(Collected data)
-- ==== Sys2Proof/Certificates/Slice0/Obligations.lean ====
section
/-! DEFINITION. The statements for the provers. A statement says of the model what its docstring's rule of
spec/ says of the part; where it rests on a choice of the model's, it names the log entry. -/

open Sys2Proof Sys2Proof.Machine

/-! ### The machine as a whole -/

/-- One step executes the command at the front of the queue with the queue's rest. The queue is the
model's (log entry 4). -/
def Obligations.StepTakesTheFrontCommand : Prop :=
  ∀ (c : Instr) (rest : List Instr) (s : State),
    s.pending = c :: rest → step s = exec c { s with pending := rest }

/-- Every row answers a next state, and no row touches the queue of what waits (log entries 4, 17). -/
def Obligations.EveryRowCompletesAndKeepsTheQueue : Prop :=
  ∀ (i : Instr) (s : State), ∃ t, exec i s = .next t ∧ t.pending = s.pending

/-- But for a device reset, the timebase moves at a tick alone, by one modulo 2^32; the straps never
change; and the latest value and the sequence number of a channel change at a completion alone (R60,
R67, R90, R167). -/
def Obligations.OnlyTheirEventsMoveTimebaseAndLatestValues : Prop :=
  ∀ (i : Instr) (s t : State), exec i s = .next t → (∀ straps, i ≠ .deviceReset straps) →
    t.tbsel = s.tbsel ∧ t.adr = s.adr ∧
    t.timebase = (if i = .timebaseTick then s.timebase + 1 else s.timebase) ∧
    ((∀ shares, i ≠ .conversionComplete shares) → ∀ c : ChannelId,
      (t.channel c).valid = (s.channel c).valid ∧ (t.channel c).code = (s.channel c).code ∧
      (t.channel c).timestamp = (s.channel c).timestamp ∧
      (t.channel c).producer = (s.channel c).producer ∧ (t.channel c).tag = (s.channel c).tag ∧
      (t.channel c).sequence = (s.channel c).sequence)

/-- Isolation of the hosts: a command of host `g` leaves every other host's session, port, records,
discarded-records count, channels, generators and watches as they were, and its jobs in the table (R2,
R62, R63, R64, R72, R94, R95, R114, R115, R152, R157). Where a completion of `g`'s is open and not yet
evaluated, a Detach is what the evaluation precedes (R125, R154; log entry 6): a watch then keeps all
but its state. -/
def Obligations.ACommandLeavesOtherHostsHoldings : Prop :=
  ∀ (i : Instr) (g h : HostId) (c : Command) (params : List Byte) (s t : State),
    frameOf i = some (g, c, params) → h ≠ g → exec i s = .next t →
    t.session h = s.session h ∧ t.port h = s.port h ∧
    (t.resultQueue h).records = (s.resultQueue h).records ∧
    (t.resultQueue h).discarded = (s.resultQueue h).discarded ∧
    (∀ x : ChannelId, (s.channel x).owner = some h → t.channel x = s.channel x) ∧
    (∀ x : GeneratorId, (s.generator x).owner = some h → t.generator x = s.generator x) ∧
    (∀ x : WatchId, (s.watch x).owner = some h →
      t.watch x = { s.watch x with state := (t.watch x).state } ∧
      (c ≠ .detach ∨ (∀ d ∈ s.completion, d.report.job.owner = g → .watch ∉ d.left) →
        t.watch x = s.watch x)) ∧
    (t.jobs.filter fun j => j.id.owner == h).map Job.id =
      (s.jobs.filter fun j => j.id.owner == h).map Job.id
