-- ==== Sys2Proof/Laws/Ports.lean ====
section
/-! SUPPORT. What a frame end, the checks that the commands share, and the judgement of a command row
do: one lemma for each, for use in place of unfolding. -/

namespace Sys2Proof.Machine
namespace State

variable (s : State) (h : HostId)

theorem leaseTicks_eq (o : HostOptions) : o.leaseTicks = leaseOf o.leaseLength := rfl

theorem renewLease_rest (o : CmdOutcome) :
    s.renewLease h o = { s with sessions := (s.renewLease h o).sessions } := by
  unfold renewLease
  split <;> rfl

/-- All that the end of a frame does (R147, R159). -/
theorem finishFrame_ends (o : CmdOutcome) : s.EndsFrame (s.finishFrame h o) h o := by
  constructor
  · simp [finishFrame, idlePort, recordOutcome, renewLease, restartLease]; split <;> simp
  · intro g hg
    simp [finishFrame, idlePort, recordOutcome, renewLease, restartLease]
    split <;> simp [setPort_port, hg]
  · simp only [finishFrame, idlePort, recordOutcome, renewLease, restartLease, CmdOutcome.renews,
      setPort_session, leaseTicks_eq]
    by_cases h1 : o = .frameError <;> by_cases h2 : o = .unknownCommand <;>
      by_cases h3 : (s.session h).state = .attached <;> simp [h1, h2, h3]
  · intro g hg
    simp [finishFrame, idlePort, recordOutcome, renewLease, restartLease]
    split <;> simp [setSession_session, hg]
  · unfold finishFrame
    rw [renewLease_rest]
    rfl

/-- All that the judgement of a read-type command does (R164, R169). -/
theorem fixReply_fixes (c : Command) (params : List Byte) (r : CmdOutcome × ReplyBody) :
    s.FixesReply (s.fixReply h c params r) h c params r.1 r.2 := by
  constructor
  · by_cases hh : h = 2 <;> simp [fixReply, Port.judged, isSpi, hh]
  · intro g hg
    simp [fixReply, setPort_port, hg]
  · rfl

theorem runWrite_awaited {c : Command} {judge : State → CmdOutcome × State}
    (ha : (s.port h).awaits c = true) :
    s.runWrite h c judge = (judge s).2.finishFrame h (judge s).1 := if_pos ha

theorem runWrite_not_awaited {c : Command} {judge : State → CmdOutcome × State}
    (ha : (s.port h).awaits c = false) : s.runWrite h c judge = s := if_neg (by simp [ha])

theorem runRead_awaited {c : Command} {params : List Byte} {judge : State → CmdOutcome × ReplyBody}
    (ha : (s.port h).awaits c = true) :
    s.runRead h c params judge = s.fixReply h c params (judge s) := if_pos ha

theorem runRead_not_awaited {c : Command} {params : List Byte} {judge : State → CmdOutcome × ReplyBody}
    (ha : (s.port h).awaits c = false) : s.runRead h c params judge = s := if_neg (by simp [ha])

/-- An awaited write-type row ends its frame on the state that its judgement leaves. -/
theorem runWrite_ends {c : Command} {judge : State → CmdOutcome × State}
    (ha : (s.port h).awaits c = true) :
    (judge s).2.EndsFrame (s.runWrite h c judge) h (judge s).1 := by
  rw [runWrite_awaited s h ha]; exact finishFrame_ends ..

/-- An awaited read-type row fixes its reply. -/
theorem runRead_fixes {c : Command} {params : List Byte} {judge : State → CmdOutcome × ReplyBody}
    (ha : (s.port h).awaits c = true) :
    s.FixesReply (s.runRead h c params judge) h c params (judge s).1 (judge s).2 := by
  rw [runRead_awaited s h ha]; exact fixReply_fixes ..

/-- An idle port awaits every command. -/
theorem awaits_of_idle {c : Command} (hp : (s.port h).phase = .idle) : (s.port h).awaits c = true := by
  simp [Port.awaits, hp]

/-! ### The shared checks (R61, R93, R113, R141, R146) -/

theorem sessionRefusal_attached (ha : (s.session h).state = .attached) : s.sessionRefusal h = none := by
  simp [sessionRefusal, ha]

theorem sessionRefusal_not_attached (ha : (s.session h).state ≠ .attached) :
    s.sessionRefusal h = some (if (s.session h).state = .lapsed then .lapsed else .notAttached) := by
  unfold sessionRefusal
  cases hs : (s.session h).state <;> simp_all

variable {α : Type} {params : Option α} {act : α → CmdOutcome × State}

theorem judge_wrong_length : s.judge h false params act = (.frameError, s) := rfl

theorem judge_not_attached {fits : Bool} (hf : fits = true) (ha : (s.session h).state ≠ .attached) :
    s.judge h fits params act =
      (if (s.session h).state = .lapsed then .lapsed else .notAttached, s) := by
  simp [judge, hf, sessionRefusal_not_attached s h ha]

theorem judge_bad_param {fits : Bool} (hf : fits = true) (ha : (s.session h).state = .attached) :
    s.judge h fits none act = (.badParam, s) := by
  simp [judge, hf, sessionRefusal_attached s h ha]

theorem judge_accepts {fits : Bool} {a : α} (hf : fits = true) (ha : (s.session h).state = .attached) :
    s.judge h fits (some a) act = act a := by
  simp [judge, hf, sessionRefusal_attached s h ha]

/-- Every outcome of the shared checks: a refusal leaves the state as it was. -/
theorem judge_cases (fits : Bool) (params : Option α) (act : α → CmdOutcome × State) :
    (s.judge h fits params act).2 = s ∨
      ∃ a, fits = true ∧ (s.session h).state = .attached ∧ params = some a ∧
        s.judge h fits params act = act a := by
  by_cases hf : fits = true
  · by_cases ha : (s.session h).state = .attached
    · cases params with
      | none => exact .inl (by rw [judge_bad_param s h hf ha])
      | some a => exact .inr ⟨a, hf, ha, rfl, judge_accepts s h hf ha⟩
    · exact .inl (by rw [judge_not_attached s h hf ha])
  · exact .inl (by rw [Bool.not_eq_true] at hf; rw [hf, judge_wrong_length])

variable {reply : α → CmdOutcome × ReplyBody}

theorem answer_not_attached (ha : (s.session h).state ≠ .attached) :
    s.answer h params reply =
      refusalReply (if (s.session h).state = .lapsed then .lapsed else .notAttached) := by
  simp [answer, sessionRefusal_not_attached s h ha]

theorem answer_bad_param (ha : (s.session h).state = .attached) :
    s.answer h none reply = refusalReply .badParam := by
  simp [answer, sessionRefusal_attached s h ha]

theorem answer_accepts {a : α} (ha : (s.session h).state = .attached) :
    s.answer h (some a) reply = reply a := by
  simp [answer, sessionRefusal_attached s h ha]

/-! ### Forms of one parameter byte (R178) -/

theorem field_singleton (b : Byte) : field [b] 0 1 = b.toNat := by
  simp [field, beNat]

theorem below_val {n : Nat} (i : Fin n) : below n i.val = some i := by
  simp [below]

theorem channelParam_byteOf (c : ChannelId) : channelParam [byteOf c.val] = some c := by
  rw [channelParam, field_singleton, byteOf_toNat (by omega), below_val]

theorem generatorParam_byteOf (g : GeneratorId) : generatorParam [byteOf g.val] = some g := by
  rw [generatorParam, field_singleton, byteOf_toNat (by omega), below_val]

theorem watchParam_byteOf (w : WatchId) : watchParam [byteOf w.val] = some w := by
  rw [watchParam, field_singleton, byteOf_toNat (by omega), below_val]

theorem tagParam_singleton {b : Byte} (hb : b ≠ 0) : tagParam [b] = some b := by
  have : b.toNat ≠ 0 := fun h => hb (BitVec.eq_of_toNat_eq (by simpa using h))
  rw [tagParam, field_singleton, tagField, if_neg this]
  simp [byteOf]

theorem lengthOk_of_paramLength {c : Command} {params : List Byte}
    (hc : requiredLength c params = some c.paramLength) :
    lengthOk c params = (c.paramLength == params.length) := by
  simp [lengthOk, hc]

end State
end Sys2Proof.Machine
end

> **EXERCISE**: Each line in the records that carries "exact" must be copied out.

> **SOLVED EXERCISE**:
  rw [runWrite_awaited s h ha]; exact finishFrame_ends ..
  rw [runRead_awaited s h ha]; exact fixReply_fixes ..
      | none => exact .inl (by rw [judge_bad_param s h hf ha])
      | some a => exact .inr ⟨a, hf, ha, rfl, judge_accepts s h hf ha⟩
    · exact .inl (by rw [judge_not_attached s h hf ha])
  · exact .inl (by rw [Bool.not_eq_true] at hf; rw [hf, judge_wrong_length])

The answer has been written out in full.